TASK TO CARRY OUT:
Give back exactly the lines from the start of the listing to the line containing "have hbusy : (unitStep", inclusive, and nothing beyond them.

DATA PROVIDED:
++++++++++

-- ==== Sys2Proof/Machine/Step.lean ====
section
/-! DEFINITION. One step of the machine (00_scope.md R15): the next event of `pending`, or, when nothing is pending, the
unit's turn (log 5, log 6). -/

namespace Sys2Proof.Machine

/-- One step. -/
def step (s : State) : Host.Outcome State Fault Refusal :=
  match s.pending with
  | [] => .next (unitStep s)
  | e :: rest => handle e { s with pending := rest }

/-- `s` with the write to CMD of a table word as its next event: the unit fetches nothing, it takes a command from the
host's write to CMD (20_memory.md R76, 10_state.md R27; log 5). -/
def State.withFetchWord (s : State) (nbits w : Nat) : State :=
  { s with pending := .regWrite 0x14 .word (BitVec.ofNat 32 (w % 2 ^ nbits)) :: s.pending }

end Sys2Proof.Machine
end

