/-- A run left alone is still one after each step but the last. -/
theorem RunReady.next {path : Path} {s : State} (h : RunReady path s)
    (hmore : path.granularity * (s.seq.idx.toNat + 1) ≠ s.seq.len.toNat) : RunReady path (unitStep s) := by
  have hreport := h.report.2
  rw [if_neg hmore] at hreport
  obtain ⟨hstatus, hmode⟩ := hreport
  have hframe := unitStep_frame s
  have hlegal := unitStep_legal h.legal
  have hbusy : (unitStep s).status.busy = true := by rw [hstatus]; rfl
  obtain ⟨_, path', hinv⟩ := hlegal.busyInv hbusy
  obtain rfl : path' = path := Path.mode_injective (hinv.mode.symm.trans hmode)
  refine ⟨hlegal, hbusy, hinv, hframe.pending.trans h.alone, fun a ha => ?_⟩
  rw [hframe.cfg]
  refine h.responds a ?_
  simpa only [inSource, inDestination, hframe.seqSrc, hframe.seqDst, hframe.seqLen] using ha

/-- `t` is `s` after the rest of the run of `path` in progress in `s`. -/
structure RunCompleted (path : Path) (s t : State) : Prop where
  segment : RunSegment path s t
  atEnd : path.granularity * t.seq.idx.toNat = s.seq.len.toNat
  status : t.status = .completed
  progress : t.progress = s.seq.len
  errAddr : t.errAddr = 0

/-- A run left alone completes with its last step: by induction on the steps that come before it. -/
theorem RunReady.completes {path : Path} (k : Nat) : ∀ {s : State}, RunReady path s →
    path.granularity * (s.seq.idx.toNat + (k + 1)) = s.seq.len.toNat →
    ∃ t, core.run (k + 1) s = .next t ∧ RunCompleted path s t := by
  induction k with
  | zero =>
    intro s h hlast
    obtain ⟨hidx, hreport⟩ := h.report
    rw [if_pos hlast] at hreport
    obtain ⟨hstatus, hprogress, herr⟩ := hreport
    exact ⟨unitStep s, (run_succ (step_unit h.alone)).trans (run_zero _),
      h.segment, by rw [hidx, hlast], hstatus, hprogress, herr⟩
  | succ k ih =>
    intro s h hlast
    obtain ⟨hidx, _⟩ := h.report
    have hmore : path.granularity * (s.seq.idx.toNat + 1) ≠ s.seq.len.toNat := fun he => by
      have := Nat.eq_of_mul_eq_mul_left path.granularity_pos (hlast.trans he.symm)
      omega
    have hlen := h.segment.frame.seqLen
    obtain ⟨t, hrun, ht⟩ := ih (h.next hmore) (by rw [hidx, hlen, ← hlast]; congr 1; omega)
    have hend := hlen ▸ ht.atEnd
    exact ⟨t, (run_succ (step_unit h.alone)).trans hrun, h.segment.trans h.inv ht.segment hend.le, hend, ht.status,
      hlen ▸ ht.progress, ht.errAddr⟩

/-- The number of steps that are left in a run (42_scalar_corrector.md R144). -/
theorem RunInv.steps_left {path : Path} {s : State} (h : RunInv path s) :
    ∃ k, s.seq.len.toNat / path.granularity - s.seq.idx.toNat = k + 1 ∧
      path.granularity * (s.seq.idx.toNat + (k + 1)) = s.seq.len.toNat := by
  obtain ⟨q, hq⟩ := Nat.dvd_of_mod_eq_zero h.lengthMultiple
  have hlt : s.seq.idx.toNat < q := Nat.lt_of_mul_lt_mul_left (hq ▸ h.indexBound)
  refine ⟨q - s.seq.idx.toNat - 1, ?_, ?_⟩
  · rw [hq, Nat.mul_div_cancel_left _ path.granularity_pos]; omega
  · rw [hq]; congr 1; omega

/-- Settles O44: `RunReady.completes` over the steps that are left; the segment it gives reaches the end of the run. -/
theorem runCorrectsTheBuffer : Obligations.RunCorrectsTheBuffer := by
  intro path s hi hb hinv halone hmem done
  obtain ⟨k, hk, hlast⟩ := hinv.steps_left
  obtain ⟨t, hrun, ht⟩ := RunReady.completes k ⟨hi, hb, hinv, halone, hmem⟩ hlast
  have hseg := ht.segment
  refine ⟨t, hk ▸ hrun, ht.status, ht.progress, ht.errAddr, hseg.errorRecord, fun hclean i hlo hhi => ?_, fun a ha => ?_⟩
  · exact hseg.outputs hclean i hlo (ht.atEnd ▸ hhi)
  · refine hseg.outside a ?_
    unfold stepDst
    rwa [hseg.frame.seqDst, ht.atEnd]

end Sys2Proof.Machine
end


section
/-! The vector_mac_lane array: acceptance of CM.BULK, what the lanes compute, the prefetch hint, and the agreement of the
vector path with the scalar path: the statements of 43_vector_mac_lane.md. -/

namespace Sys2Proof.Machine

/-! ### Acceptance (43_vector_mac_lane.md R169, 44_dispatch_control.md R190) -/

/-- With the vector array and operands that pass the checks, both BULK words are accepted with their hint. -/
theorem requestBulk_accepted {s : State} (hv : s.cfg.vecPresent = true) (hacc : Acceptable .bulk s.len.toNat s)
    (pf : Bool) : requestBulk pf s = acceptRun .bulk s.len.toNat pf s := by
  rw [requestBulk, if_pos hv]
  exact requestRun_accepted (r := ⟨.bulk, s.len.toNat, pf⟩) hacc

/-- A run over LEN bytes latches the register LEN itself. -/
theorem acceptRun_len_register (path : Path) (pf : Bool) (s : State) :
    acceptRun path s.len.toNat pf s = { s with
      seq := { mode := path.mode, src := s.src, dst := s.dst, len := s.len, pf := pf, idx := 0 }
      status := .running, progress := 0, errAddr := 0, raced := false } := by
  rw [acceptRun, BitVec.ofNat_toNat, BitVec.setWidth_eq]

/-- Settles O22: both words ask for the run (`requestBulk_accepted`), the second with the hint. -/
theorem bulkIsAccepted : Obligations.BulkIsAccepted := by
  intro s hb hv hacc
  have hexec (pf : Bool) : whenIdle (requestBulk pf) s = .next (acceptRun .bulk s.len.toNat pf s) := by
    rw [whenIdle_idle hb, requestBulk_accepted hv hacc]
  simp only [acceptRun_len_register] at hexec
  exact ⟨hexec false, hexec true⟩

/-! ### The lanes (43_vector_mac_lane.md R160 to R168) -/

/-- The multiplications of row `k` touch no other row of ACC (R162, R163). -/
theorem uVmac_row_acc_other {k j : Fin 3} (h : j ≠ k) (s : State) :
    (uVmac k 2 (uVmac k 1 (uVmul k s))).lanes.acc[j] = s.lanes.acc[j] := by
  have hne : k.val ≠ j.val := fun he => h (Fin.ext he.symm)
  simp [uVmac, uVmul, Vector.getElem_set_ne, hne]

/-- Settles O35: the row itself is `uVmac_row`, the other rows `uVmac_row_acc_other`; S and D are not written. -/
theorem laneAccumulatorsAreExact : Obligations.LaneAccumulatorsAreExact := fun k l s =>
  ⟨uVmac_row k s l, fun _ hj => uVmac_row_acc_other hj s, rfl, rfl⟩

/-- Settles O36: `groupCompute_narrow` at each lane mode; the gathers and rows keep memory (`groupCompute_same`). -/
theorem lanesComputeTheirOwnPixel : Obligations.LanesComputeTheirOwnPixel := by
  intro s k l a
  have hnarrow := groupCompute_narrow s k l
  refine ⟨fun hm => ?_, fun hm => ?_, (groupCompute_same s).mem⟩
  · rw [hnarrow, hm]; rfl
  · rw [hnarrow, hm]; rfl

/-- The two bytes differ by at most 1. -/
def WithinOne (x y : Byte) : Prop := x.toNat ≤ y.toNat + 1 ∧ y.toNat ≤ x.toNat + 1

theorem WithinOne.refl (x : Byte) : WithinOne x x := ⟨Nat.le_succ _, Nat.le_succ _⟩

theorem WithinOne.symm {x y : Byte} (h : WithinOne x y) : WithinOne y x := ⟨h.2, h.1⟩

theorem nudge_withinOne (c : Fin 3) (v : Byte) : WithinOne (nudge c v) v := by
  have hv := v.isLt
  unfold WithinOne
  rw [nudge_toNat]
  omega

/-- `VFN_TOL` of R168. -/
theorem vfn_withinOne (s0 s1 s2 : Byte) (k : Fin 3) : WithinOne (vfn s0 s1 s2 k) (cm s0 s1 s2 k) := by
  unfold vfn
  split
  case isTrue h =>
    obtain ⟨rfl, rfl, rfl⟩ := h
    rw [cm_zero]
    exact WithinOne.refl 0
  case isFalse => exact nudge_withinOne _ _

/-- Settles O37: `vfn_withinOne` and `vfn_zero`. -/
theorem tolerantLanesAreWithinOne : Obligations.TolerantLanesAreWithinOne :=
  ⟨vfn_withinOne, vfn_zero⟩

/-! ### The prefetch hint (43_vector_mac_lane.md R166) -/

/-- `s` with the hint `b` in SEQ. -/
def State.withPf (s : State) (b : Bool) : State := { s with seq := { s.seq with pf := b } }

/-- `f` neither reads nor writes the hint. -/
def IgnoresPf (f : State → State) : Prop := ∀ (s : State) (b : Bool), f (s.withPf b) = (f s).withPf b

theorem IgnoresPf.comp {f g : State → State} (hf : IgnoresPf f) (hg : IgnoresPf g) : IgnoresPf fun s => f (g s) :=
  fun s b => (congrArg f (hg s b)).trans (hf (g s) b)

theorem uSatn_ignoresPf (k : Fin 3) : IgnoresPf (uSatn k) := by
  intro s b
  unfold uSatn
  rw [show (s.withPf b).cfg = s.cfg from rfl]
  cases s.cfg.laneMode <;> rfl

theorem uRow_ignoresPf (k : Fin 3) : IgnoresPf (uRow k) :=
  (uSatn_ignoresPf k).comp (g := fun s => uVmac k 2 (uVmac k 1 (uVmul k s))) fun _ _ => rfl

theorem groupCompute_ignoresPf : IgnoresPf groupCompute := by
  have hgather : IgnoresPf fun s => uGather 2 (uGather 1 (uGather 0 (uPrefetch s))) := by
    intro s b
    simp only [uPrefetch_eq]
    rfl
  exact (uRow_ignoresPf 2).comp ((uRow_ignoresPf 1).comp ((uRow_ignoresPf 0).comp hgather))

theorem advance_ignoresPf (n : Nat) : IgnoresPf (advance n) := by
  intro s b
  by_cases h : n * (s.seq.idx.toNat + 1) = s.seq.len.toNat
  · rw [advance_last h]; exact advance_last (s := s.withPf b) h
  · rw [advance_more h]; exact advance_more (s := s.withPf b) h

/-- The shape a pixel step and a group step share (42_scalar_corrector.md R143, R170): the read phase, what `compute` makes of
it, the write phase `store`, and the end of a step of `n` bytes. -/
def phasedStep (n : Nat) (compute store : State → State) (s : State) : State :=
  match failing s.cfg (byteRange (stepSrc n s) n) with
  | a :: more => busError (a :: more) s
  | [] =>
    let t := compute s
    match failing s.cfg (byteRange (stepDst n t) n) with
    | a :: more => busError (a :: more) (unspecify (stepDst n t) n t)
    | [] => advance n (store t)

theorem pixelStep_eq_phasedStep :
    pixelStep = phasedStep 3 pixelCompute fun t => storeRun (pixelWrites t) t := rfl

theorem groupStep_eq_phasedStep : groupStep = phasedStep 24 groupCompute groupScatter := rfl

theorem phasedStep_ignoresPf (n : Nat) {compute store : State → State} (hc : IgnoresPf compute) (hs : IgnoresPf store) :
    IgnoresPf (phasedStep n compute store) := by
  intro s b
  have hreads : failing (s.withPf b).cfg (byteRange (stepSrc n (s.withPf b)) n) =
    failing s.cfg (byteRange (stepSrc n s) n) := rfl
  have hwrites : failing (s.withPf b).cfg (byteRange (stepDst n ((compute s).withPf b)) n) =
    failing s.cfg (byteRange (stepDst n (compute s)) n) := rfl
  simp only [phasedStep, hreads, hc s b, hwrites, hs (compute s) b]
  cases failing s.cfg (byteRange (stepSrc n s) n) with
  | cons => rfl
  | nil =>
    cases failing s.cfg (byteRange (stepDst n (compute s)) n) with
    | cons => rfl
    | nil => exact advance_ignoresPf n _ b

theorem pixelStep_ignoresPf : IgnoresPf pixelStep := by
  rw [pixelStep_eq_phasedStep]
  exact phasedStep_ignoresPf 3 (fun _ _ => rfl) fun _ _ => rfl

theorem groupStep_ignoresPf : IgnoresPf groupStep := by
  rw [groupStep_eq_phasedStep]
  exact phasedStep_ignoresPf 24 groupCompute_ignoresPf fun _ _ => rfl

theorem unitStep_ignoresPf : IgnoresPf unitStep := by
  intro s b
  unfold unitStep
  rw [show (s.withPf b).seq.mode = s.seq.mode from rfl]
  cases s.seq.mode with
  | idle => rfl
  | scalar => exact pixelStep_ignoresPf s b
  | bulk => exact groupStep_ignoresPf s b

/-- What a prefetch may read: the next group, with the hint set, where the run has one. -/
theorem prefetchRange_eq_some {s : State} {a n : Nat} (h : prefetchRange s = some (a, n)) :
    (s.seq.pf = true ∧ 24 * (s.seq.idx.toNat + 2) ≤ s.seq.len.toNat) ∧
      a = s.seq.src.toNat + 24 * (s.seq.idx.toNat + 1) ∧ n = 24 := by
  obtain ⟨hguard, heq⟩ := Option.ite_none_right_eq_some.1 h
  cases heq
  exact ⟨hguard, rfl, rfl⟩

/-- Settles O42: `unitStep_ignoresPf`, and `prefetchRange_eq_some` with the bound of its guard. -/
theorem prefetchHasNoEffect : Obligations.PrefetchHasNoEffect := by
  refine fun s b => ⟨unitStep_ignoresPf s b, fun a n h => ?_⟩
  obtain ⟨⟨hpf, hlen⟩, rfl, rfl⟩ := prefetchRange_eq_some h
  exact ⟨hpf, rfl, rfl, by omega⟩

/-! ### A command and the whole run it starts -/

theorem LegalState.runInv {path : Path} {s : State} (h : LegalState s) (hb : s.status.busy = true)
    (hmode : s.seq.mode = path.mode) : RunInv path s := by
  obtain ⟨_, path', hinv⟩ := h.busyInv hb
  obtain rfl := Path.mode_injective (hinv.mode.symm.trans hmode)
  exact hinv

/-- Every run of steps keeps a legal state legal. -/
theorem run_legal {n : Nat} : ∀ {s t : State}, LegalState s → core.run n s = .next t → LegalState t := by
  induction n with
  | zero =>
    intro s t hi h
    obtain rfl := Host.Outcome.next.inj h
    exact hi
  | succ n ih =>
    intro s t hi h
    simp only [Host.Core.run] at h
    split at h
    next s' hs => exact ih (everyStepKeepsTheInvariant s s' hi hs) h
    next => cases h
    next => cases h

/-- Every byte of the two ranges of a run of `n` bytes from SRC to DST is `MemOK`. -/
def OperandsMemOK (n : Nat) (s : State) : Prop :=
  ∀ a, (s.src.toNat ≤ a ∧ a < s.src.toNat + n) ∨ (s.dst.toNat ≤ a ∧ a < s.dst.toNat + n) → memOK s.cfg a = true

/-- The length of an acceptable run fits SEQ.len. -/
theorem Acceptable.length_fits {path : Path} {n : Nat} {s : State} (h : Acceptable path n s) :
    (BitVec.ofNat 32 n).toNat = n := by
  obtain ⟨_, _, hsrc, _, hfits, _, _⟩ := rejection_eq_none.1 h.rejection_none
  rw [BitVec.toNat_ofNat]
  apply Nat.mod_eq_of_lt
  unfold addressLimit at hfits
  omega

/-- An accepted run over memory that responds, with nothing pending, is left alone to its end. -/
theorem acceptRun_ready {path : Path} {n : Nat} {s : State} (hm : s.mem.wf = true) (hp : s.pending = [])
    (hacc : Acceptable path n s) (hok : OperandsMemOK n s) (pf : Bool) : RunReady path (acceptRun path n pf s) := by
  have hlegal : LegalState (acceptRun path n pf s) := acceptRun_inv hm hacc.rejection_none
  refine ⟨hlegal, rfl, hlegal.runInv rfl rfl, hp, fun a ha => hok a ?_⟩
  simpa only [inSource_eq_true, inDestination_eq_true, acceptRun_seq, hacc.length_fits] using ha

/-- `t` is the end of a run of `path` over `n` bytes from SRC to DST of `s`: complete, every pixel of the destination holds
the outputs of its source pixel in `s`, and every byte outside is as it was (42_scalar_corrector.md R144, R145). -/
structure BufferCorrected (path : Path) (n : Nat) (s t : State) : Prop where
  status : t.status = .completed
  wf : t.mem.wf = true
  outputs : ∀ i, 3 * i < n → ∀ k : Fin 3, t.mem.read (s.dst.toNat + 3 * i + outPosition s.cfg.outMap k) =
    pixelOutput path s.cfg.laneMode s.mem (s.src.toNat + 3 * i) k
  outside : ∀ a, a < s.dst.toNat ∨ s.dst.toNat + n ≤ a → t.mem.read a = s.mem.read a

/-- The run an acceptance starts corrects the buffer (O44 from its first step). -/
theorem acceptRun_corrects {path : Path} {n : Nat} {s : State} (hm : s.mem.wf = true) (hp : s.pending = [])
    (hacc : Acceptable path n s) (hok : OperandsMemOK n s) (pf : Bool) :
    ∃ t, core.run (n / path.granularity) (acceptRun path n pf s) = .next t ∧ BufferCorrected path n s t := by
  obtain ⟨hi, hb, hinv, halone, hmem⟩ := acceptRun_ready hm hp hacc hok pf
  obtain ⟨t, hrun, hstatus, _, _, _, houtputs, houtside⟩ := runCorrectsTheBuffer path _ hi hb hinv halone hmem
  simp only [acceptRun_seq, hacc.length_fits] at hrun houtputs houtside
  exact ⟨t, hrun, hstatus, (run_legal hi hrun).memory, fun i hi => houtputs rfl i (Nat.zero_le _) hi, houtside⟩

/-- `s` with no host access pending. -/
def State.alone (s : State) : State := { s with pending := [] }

++++++++++

OUTPUT FOR THIS EXERCISE:
-- ==== Sys2Proof/Machine/Step.lean ====
section
/-! DEFINITION. One step of the machine (00_scope.md R15): the next event of `pending`, or, when nothing is pending, the
unit's turn (log 5, log 6). -/

namespace Sys2Proof.Machine

/-- One step. -/
def step (s : State) : Host.Outcome State Fault Refusal :=
  match s.pending with
  | [] => .next (unitStep s)
  | e :: rest => handle e { s with pending := rest }

/-- `s` with the write to CMD of a table word as its next event: the unit fetches nothing, it takes a command from the
host's write to CMD (20_memory.md R76, 10_state.md R27; log 5). -/
def State.withFetchWord (s : State) (nbits w : Nat) : State :=
  { s with pending := .regWrite 0x14 .word (BitVec.ofNat 32 (w % 2 ^ nbits)) :: s.pending }

end Sys2Proof.Machine
end

/-- A run left alone is still one after each step but the last. -/
theorem RunReady.next {path : Path} {s : State} (h : RunReady path s)
    (hmore : path.granularity * (s.seq.idx.toNat + 1) ≠ s.seq.len.toNat) : RunReady path (unitStep s) := by
  have hreport := h.report.2
  rw [if_neg hmore] at hreport
  obtain ⟨hstatus, hmode⟩ := hreport
  have hframe := unitStep_frame s
  have hlegal := unitStep_legal h.legal
  have hbusy : (unitStep s).status.busy = true := by rw [hstatus]; rfl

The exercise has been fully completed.